# [Action item]
Take the data below and copy exactly the lines starting at the one with "the same. -/" and finishing at the one with "theorem leBytes_allOnes : leBytes", both included.

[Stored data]
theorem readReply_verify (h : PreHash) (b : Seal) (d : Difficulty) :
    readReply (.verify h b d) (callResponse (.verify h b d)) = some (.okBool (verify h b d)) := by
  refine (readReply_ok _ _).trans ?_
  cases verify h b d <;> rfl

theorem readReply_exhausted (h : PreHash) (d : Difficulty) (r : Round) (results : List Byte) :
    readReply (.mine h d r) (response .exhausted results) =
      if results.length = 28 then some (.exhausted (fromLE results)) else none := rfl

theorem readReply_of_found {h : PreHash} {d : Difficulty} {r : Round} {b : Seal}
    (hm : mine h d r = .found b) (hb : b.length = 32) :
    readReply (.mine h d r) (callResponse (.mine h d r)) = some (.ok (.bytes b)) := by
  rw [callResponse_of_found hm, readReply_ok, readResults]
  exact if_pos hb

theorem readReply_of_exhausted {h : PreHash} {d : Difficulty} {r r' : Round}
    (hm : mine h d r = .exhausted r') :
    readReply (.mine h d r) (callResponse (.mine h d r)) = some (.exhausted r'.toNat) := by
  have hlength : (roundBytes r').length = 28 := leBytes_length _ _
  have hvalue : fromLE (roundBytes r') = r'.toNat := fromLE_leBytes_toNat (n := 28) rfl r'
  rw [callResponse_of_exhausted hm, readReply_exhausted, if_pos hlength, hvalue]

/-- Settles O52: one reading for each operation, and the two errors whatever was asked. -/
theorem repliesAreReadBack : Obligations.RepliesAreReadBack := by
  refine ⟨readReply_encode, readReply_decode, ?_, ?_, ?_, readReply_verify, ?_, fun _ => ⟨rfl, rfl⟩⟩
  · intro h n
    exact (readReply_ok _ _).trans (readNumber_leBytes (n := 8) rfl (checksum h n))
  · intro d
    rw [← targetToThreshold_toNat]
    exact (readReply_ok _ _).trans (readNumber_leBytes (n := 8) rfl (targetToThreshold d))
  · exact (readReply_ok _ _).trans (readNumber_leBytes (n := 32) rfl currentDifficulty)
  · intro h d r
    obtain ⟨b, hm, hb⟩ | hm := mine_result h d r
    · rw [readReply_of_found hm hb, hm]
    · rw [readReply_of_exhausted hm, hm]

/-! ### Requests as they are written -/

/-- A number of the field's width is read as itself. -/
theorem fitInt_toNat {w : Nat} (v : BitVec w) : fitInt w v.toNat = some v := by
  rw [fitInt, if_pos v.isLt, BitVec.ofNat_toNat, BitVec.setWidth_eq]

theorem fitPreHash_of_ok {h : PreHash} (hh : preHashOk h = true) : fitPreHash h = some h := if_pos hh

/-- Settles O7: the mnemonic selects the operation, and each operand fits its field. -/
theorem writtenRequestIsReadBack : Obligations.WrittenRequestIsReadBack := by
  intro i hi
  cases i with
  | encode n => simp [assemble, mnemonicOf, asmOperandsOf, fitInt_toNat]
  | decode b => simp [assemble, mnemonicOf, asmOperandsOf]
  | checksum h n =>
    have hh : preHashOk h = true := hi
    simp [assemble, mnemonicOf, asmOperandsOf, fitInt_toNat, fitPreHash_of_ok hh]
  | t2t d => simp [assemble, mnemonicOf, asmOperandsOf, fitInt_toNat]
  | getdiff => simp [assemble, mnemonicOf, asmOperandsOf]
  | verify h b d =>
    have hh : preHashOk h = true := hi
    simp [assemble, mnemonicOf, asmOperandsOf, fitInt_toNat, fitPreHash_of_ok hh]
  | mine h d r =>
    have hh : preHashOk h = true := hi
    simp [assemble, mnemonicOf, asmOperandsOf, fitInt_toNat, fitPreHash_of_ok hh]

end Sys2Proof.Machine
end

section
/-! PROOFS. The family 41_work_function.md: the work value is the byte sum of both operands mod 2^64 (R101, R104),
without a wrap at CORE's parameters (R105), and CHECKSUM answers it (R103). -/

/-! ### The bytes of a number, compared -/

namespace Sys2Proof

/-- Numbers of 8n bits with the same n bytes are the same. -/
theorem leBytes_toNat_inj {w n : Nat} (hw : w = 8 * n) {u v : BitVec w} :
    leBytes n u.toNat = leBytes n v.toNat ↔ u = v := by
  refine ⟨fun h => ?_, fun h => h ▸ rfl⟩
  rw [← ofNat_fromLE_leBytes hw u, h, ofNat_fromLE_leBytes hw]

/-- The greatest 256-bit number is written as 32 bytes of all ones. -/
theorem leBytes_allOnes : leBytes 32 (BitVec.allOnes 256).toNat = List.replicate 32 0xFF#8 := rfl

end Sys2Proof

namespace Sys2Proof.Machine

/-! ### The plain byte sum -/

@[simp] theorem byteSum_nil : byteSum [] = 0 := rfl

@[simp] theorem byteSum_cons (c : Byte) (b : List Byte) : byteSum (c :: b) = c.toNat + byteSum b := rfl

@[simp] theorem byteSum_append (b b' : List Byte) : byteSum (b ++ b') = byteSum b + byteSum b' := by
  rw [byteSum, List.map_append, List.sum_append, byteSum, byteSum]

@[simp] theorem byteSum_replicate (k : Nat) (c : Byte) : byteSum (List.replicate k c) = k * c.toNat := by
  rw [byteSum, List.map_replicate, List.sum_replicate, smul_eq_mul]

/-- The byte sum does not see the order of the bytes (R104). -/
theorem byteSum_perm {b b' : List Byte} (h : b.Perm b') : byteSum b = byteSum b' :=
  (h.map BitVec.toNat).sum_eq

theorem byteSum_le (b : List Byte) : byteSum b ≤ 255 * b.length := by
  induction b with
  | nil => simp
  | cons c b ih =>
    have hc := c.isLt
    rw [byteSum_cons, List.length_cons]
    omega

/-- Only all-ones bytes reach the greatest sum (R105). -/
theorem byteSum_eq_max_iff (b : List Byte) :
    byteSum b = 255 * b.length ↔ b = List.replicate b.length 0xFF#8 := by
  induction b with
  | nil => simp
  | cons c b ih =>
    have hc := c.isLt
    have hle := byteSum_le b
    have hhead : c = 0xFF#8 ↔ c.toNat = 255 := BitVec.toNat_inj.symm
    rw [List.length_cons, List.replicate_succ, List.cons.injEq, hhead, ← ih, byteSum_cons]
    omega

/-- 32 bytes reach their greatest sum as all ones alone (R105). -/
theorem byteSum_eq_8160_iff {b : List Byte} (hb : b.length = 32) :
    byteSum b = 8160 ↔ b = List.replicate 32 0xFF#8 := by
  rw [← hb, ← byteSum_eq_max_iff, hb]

# [Exercise answer]
/-- Numbers of 8n bits with the same n bytes are the same. -/
theorem leBytes_toNat_inj {w n : Nat} (hw : w = 8 * n) {u v : BitVec w} :
    leBytes n u.toNat = leBytes n v.toNat ↔ u = v := by
  refine ⟨fun h => ?_, fun h => h ▸ rfl⟩
  rw [← ofNat_fromLE_leBytes hw u, h, ofNat_fromLE_leBytes hw]

/-- The greatest 256-bit number is written as 32 bytes of all ones. -/
theorem leBytes_allOnes : leBytes 32 (BitVec.allOnes 256).toNat = List.replicate 32 0xFF#8 := rfl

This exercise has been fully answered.